* _How to complete this task_
From the entries below, list each line with "leaves".

* _Records for this task_
/-- The two fields of a header as digits in base 16: the high one is 0 and the low one is not 15 below 15 only (R91). -/
theorem header_fields_iff (h : Byte) : h.extractLsb 7 4 = 0#4 ∧ h.extractLsb 3 0 ≠ 15#4 ↔ h.toNat < 15 := by
  have hlt : h.toNat < 256 := h.isLt
  have hhigh : (h.extractLsb 7 4).toNat = h.toNat / 16 % 16 := by
    simp [BitVec.extractLsb_toNat, Nat.shiftRight_eq_div_pow]
  have hlow : (h.extractLsb 3 0).toNat = h.toNat % 16 := by
    simp [BitVec.extractLsb_toNat]
  rw [ne_eq, BitVec.toNat_eq, BitVec.toNat_eq, hhigh, hlow, BitVec.toNat_ofNat, BitVec.toNat_ofNat]
  omega

theorem decode_command_reserved {op : Byte} (h1 : op ≠ 0x01#8) (h2 : op ≠ 0x02#8) :
    decode .cmd op = .error (.unknownMode op) := by
  show decodeCommand op = _
  unfold decodeCommand
  split
  case h_1 hop => exact absurd (BitVec.eq_of_toNat_eq hop) h1
  case h_2 hop => exact absurd (BitVec.eq_of_toNat_eq hop) h2
  case h_3 => rfl

/-- Settles O2: a header decodes below 15 only, which is what its two fields say; the reserved bytes are the rest. -/
theorem legalBytes : Obligations.LegalBytes := by
  unfold Obligations.LegalBytes
  exact ⟨fun h => (decode_header_ok_iff h).trans (header_fields_iff h).symm,
    fun _ => decode_header_reserved, fun _ => decode_command_reserved⟩

/-! ### The tables of the spec -/

/-- Settles O3: each word is the byte the encoder gives for its instruction. -/
theorem decodeReadsSpecWords : Obligations.DecodeReadsSpecWords :=
  ⟨decode_encode .id, decode_encode .d5, decode_encode .d1b, decode_encode .a6, decode_encode .encode,
    decode_encode .decode⟩

theorem encode_of_mem_methods : ∀ m ∈ methods, m.1.format = .hdr ∧ BitVec.ofNat 8 m.2.val = encode m.1 := by decide

/-- Settles O4: the channel counts and families by evaluating the table; the byte of an index is the encoding of its
method, which the decoder reads back. -/
theorem candidateTable : Obligations.CandidateTable := by
  unfold Obligations.CandidateTable
  refine ⟨by decide, fun m hm => ?_⟩
  obtain ⟨hformat, hbyte⟩ := encode_of_mem_methods m hm
  rw [hbyte, ← hformat, decode_encode]

end Sys2Proof.Machine
end

section
/-! PROOFS. The lane router: one call of it, and the closed form of the sequence of lanes (spec 40_lane_router.md R120 to
R123). -/

namespace Sys2Proof.Machine

/-! ### One call -/

/-- Outside its contract the router gives no lane (R123). -/
theorem route_outside_contract {n : Nat} {d : Fin 8} (h : ¬ (1 ≤ n ∧ n ≤ 8 ∧ d.val < n)) : route n d = none := by
  unfold route
  rw [dif_neg h]

/-- The increment modulo the channel count is the increment with its wrap (R120). -/
theorem succ_mod_eq_wrap {n d : Nat} (hd : d < n) : (d + 1) % n = if d + 1 = n then 0 else d + 1 := by
  split
  next hwrap => rw [hwrap, Nat.mod_self]
  next hstay => exact Nat.mod_eq_of_lt (by omega)

/-- Settles O8: the lane of `route_of_contract` with the wrap written out, which `routed` hands to the filter. -/
theorem routeReturnsNextLane : Obligations.RouteReturnsNextLane := by
  unfold Obligations.RouteReturnsNextLane
  refine ⟨fun n d h1 h8 hd => ?_, fun n d => route_outside_contract⟩
  obtain ⟨l, hroute, hl⟩ := route_of_contract h1 h8 hd
  refine ⟨l, hroute, hl.trans (succ_mod_eq_wrap hd), fun f b p hp => routed_eq f b ?_⟩
  rw [hp, hroute]

/-! ### The sequence of lanes -/

/-- Every call from `d = 0` stays inside the contract, and the `i + 1`-st returns lane `(i + 1) mod n` (R121). -/
theorem laneOf_eq_succ_mod {n : Nat} (h1 : 1 ≤ n) (h8 : n ≤ 8) (i : Nat) :
    ∃ l, laneOf n i = some l ∧ l.val = (i + 1) % n := by
  induction i with
  | zero => exact route_of_contract h1 h8 h1
  | succ i ih =>
    obtain ⟨d, hlane, hd⟩ := ih
    obtain ⟨l, hroute, hl⟩ := route_of_contract (d := d) h1 h8 (hd ▸ Nat.mod_lt _ h1)
    refine ⟨l, ?_, ?_⟩
    · rw [laneOf, hlane, Option.bind_some, hroute]
    · rw [hl, hd, Nat.mod_add_mod]

/-- Lane `j` receives the bytes whose number is `j - 1` modulo the channel count: add 1 to both sides. -/
theorem succ_mod_eq_lane_iff {n j : Nat} (i : Nat) (hj : j < n) : (i + 1) % n = j ↔ i % n = (j + n - 1) % n := by
  have hpred : j + n - 1 + 1 = j + n := by omega
  calc (i + 1) % n = j ↔ i + 1 ≡ j + n - 1 + 1 [MOD n] := by
        rw [hpred, Nat.ModEq, Nat.add_mod_right, Nat.mod_eq_of_lt hj]
    _ ↔ i ≡ j + n - 1 [MOD n] := ⟨Nat.ModEq.add_right_cancel' 1, Nat.ModEq.add_right 1⟩

/-- Settles O9, by induction on the byte number. -/
theorem routeClosedForm : Obligations.RouteClosedForm := by
  unfold Obligations.RouteClosedForm
  intro n i h1 h8
  obtain ⟨l, hlane, hl⟩ := laneOf_eq_succ_mod h1 h8 i
  exact ⟨l, hlane, hl, fun j hj => hl ▸ succ_mod_eq_lane_iff i hj⟩

end Sys2Proof.Machine
end

section
/-! PROOF SUPPORT. The byte sequences through a step that another step inverts, and the place of a method inside a pass,
read from the front. Both are of either filter family. -/

namespace Sys2Proof.Machine

/-! ### A filter and its inverse over a byte sequence -/

/-- A sequence with a result is its first byte's step, then the rest from where that step ends. -/
theorem runBytes_cons_some {f : ByteStep} {b : Byte} {rest out : List Byte} {p q : Datapath}
    (h : runBytes f (b :: rest) p = some (out, q)) :
    ∃ r p' rs, f b p = some (r, p') ∧ runBytes f rest p' = some (rs, q) ∧ out = r :: rs := by
  simp only [runBytes] at h
  split at h
  next => cases h
  next r p' hb =>
    split at h
    next => cases h
    next rs q' hrest =>
      cases h
      exact ⟨r, p', rs, hb, hrest, rfl⟩

/-- The filter `g` takes what `f` gives on a lane back to the byte, and leaves the registers `f` leaves. -/
def Inverts (g f : Fin 8 → Byte → Datapath → Byte × Datapath) : Prop :=
  ∀ l b p, g l (f l b p).1 p = (b, (f l b p).2)

/-- A routed byte goes through the filter on the lane the router returns. -/
theorem routed_eq_some {f : Fin 8 → Byte → Datapath → Byte × Datapath} {n : Nat} {b r : Byte} {p p' : Datapath}
    (h : routed n f b p = some (r, p')) : ∃ l, route n p.d = some l ∧ f l b { p with d := l } = (r, p') := by
  unfold routed at h
  split at h
  next l hl => exact ⟨l, hl, Option.some.inj h⟩
  next => cases h

section
variable {f g : Fin 8 → Byte → Datapath → Byte × Datapath} (hgf : Inverts g f) {n : Nat}
include hgf

/-- A filter and its inverse are routed to the same lane, so a byte comes back through it. -/
theorem routed_of_inverts {b r : Byte} {p p' : Datapath} (h : routed n f b p = some (r, p')) :
    routed n g r p = some (b, p') := by
  obtain ⟨l, hl, hf⟩ := routed_eq_some h
  have hback := hgf l b { p with d := l }
  rw [hf] at hback
  rw [routed_eq g r hl, hback]

/-- A pass through the inverse takes the results back to the bytes, from the same registers to the same registers. -/
theorem runBytes_of_inverts {bs rs : List Byte} {p q : Datapath} (h : runBytes (routed n f) bs p = some (rs, q)) :
    runBytes (routed n g) rs p = some (bs, q) := by
  induction bs generalizing p rs with
  | nil =>
    cases h
    rfl
  | cons b rest ih =>
    obtain ⟨r, p', rs, hb, hrest, rfl⟩ := runBytes_cons_some h
    exact runBytes_cons (routed_of_inverts hgf hb) (ih hrest)

/-- Inside the router's contract the pass there and the pass back both have a result. -/
theorem roundTrip_of_inverts (hf : KeepsLane f ∧ KeepsWeight f) (bs : List Byte) (p : Datapath) (h1 : 1 ≤ n)
    (h8 : n ≤ 8) (hd : p.d.val < n) :
    ∃ rs q, runBytes (routed n f) bs p = some (rs, q) ∧ runBytes (routed n g) rs p = some (bs, q) := by
  obtain ⟨rs, q, hrun, -⟩ := runBytes_ok (routed_ok h1 hf.1 hf.2) bs p (Or.inr ⟨h8, hd⟩)
  exact ⟨rs, q, hrun, runBytes_of_inverts hgf hrun⟩

end

/-! ### One use of a method inside a pass -/

variable {s t : State} {idx : Fin 15} {fwd inv : ByteStep} {b r : Byte} {todo : List Byte} {p : Datapath}

theorem applyByte_some {f : ByteStep} (h : f b s.dp = some (r, p)) (k : Byte → Datapath → Result) :
    applyByte f b s k = k r p := by
  simp only [applyByte, h]

/-- In a scan unit: forward, and counted. -/
theorem useMethod_unit {block : List Byte} (hp : s.phase = .scan) (hs : s.stage = .unit block (b :: todo))
    (h : fwd b s.dp = some (r, p)) : useMethod idx fwd inv s =
      .next { s with dp := p, hist := histAcc idx r s.hist, stage := .unit block todo } := by
  simp only [useMethod, hp, hs, applyByte_some h]

/-- In the commit pass: forward. -/
theorem useMethod_commit {rdone : List Byte} (hp : s.phase = .commit) (hs : s.stage = .xform (b :: todo) rdone)
    (h : fwd b s.dp = some (r, p)) :
    useMethod idx fwd inv s = .next { s with dp := p, stage := .xform todo (r :: rdone) } := by
  simp only [useMethod, hp, hs, applyByte_some h]

/-- In the decode pass: inverse. -/
theorem useMethod_decBody {rdone : List Byte} (hp : s.phase = .decBody) (hs : s.stage = .xform (b :: todo) rdone)
    (h : inv b s.dp = some (r, p)) :
    useMethod idx fwd inv s = .next { s with dp := p, stage := .xform todo (r :: rdone) } := by
  simp only [useMethod, hp, hs, applyByte_some h]
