/-- What a control reduction (TYPE 0x11), an abort (0x12) or a scroll-control message (0x13) says: band, band row, tile, and
what belongs to it (R40, R41, R90, R91, R159, R360, R407). -/
inductive Ctrl where
  | ready (b row t : Nat)
  | marker (b row t stage wave step marker : Nat)
  | release (b row t slot : Nat)
  | start (b step : Nat)
  | overrun (b step : Nat)
  | done (b row stage wave min : Nat)
  | abort (group rseq : Nat) (timeout : Bool)
deriving DecidableEq, Repr

/-- The payload of a mesh message. -/
inductive Payload where
  | none
  | access (a : Access)
  | reply (r : Reply)
  | eng (c : EngCmd)
  | bytes (b : List Byte)
  /-- Bulk data or a saddle: the bytes, the first unit's position (an edge number for a feedback edge), the issuer of the
  record, and whether the copy is third-party (R44, R169, R170). -/
  | bulk (b : List Byte) (unit : Nat) (iss : Issuer) (third : Bool)
  /-- The answer to a refused or written bulk-data message: the unit, the record's issuer, and the stream of a message that
  belongs to one (R169, R439). -/
  | back (unit : Nat) (iss : Issuer) (stream : Option Nat)
  | words (d0 d1 : W64)
  | elems (ws : List W32)
  | launch (r : BitVec 512) (iss : Issuer)
  /-- A mailbox post: the two words, the address it was posted to, its sender (R261). -/
  | post (d0 d1 ea : W64) (iss : Issuer)
  /-- A configuration operation (R315): 1 `repart`, 2 `slotw`, 3 `jkill`, 4 `snap`, with two operands and its issuer. -/
  | config (op a b : Nat) (iss : Issuer)
  | ctrl (c : Ctrl)
  /-- A completion or a report for a mailbox: MKIND, STATUS, DATA0 and DATA1 (R135). -/
  | done (mkind status : Nat) (d0 d1 : W64)
deriving DecidableEq, Repr

/-- The link layer's prefix of a message between modules: source and destination module, and, once a block has chosen it, the
port by which it leaves this module and the next module behind that port (R188, R189). -/
structure Away where
  src  : Nat
  dst  : Nat
  port : Option (Nat × Nat)
deriving DecidableEq, Repr

/-- A mesh message (R134, R135). The length fields BYTES and FLITS_M1 follow from the payload. -/
structure Msg where
  typ     : BitVec 8
  pid     : BitVec 16
  src     : Node
  dst     : Node
  sdom    : BitVec 2
  ordered : Bool
  stream  : BitVec 8
  seq     : BitVec 16
  arg     : BitVec 32
  pay     : Payload
  away    : Option Away := none
deriving DecidableEq, Repr

/-- An occurrence of a timetable entry (R88, R90): the band, the band row, the stage, the wave of the run, the
entry's 256 bits and its address, the timetable's period, and the marker value M. -/
structure Occ where
  band   : Nat
  row    : Nat
  stage  : Nat
  wave   : Nat
  entry  : BitVec 256
  addr   : W64
  period : Nat
  m      : Nat
deriving DecidableEq, Repr

/-- A light frame (R156): the header's fields and the payload. `crcOk` says that the CRC-32C holds on arrival. -/
structure Frame where
  group    : BitVec 12
  slot     : BitVec 4
  fill     : BitVec 16
  fmt      : BitVec 4
  last     : Bool
  offset   : BitVec 17
  scaleOff : BitVec 17
  payload  : List Byte
  lambda   : Nat
  src      : Nat
  crcOk    : Bool
deriving DecidableEq, Repr

/-- A direction of a router's tile links: 1 W, 2 N, 3 E, 4 S (R394). -/
inductive Dir where
  | w | n | e | s
deriving DecidableEq, Repr

/-- Why a tile is fenced (R397). -/
inductive FenceReason where
  | silent | babbling | self
deriving DecidableEq, Repr

/-- What the boot ROM or a verification found of a flash copy (R332, R365). -/
inductive FlashState where
  | unreadable | badDigest | badSignature | valid
deriving DecidableEq, Repr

* _Answer section_
/-- The filter `g` takes what `f` gives on a lane back to the byte, and leaves the registers `f` leaves. -/
port by which it leaves this module and the next module behind that port (R188, R189). -/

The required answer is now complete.